Problem requirements
Lines to return, exactly: from the line with "logLastHi (i : Fin 20)" to the line with "inductive Access where" in the entries below, both included.
*** Excerpted data Section Begins ***
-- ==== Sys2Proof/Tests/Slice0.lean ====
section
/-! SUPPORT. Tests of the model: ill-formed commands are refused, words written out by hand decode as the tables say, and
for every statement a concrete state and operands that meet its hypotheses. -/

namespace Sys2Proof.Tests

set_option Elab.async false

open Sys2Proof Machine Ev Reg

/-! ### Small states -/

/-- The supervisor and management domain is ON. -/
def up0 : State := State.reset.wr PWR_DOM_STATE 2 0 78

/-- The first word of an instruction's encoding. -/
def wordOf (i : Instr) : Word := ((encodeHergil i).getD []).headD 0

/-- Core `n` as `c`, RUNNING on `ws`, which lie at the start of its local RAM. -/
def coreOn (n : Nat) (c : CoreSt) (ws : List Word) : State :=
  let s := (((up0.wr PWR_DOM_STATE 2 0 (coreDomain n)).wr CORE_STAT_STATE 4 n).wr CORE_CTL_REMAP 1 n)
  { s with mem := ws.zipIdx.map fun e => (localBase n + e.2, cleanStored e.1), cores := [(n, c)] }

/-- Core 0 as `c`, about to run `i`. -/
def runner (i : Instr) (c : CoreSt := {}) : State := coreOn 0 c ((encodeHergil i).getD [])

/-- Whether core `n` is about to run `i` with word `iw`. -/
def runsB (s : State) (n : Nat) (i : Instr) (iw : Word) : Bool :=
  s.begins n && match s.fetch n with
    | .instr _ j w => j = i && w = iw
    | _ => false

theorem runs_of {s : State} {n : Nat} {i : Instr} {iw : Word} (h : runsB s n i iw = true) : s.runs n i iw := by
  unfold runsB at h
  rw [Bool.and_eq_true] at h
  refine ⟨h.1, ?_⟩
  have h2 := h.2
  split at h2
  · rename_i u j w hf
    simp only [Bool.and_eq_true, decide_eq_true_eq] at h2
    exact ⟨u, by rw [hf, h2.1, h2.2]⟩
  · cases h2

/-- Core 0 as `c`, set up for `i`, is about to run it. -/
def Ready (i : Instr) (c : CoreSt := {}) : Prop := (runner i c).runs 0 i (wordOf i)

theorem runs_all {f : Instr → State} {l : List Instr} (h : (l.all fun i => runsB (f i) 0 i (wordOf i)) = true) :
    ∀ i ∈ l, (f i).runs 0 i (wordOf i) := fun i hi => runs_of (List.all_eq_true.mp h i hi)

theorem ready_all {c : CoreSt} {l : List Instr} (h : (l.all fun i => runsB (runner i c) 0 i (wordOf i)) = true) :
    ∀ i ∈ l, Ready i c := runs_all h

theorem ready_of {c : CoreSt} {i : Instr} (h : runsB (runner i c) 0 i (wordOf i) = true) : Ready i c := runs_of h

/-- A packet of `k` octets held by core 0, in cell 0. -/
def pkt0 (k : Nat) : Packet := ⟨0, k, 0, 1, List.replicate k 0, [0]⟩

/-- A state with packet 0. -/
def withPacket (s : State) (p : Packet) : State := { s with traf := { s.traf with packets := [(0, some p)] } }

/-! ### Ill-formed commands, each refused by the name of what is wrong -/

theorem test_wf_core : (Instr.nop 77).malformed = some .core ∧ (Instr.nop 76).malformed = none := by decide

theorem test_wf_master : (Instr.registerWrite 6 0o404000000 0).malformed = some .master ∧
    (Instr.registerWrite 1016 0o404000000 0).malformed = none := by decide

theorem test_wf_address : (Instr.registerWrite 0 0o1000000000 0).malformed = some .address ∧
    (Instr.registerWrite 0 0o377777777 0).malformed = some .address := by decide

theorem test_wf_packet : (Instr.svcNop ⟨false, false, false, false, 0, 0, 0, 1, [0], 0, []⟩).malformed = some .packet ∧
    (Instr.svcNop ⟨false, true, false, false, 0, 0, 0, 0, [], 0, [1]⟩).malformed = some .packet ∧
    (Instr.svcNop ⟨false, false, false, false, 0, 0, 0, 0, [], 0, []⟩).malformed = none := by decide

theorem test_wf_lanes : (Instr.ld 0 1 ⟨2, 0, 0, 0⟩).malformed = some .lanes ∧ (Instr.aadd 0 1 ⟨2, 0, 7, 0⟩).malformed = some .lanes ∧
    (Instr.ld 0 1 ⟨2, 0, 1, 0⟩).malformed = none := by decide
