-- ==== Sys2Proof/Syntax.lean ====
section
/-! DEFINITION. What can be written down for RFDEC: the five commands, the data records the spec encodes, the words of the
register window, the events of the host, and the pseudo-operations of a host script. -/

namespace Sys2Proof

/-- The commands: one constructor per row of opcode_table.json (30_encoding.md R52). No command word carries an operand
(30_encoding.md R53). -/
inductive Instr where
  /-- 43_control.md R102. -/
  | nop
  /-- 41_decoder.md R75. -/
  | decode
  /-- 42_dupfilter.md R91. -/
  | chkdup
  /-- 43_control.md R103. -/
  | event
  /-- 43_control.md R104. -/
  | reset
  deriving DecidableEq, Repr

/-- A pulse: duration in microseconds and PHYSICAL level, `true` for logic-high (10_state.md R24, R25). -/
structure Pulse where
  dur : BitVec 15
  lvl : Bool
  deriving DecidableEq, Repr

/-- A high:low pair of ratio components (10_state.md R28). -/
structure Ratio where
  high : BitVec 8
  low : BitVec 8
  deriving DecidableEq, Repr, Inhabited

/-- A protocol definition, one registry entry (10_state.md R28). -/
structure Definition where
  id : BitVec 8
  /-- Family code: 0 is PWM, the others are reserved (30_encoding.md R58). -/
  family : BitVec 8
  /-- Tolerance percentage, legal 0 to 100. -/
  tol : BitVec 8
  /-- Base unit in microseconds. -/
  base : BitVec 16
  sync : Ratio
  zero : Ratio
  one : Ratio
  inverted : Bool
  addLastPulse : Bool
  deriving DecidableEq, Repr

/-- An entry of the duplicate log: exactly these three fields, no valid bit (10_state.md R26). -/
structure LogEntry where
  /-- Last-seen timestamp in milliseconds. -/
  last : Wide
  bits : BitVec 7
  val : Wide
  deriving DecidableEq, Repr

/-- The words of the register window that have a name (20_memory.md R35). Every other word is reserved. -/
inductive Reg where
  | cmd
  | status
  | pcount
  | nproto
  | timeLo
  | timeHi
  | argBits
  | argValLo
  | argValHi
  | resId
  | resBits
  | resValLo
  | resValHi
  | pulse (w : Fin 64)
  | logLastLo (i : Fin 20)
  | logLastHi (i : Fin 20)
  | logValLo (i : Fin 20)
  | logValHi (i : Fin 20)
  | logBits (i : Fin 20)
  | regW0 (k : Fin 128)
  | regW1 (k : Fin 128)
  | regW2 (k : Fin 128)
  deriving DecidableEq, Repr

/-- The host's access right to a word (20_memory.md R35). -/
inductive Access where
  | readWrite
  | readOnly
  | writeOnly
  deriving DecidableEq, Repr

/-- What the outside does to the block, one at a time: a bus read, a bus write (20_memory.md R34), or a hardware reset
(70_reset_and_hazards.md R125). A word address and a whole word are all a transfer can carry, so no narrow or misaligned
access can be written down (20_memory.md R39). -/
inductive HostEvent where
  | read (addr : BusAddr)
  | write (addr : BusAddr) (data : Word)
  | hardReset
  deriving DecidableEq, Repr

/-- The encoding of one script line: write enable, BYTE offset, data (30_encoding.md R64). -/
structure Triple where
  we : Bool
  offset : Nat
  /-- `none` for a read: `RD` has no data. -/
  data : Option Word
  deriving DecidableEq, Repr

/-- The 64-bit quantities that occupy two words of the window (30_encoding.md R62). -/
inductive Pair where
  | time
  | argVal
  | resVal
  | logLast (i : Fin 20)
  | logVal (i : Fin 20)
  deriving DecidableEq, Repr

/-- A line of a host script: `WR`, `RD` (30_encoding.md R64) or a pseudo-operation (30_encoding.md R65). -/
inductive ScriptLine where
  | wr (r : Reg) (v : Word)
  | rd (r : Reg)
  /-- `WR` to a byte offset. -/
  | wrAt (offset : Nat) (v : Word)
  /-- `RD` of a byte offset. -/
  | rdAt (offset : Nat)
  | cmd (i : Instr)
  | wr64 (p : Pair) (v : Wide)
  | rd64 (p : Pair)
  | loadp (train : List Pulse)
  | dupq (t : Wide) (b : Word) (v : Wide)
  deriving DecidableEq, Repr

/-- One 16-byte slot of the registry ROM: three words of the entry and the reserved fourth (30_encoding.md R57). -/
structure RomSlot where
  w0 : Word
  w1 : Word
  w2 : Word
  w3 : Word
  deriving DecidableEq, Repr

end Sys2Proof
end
*** Excerpted data Section Ends ***
*** Excerpted data Section Begins ***
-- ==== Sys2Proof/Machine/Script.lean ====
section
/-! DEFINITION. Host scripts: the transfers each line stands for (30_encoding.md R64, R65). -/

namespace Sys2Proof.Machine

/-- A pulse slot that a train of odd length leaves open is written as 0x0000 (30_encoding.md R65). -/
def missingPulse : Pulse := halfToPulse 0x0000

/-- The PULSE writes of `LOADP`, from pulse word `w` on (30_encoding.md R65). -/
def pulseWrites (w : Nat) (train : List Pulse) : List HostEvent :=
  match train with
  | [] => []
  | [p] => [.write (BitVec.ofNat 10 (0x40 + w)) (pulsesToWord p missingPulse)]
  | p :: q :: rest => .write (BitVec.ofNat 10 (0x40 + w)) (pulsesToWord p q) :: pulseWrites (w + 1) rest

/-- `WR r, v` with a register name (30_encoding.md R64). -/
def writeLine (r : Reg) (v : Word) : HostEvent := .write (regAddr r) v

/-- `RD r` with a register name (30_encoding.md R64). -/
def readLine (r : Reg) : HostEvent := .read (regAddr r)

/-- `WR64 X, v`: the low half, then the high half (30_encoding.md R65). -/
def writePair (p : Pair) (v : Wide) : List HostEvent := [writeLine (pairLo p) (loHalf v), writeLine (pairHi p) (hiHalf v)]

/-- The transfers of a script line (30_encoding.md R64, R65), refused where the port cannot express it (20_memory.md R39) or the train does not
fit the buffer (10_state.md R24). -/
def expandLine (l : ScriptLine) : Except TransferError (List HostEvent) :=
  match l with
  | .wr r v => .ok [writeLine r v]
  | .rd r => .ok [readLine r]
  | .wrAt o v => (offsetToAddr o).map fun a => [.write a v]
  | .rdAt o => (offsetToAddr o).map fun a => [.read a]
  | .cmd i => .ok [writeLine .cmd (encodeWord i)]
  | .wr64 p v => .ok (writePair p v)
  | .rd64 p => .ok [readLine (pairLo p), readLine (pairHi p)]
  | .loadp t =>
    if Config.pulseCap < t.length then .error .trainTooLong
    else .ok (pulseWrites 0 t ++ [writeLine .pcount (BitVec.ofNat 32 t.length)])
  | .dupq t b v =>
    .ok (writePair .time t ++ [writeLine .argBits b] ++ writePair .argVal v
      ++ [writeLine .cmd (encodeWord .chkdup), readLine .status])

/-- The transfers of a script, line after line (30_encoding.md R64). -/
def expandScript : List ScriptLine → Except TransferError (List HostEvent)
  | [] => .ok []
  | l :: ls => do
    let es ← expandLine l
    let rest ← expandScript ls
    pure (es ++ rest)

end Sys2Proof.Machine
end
*** Excerpted data Section Ends ***
*** Excerpted data Section Begins ***
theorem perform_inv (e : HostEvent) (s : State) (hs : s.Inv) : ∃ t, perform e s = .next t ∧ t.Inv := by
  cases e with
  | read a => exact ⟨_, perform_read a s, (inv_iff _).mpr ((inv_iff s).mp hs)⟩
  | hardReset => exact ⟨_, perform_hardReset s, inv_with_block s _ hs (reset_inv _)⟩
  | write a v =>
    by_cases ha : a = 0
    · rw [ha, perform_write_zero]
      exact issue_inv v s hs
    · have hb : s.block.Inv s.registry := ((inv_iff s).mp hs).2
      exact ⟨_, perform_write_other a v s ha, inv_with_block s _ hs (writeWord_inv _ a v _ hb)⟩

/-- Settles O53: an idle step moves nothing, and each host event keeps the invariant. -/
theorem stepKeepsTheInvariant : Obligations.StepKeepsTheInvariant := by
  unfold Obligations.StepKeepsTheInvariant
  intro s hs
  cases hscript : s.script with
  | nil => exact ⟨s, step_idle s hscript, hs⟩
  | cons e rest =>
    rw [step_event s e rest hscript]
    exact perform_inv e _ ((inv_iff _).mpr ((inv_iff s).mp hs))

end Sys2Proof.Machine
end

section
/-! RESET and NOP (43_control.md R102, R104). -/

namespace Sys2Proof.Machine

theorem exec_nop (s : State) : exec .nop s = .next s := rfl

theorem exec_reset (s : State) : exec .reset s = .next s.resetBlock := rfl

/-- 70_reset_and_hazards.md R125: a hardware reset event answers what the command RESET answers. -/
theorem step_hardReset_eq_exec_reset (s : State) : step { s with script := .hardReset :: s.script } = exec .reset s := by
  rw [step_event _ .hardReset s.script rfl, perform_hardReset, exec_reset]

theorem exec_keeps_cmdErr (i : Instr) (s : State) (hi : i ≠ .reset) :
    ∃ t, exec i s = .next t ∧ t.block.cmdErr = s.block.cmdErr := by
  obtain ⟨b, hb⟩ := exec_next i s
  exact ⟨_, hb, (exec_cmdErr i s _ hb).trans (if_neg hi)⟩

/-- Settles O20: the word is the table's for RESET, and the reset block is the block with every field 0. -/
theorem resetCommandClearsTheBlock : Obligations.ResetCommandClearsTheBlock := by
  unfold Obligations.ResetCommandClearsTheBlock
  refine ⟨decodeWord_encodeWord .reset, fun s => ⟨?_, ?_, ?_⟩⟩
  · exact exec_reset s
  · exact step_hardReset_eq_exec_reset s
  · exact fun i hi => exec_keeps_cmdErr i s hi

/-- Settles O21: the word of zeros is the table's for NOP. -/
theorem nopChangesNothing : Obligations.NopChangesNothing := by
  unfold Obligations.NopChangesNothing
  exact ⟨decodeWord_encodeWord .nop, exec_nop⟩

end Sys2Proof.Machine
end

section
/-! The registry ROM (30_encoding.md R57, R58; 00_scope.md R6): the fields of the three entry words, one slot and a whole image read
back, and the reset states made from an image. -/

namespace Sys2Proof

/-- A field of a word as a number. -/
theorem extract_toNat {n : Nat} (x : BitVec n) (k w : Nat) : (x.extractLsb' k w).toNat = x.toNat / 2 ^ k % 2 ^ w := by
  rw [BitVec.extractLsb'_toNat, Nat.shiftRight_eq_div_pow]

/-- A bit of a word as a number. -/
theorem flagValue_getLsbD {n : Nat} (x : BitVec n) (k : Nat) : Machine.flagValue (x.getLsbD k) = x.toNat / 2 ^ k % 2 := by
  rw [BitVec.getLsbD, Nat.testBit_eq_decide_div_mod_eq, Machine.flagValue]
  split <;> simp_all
*** Excerpted data Section Ends ***
Response to this task
  | logLastHi (i : Fin 20)
  | logValLo (i : Fin 20)
  | logValHi (i : Fin 20)
  | logBits (i : Fin 20)
  | regW0 (k : Fin 128)
  | regW1 (k : Fin 128)
  | regW2 (k : Fin 128)
  deriving DecidableEq, Repr

/-- The host's access right to a word (20_memory.md R35). -/
inductive Access where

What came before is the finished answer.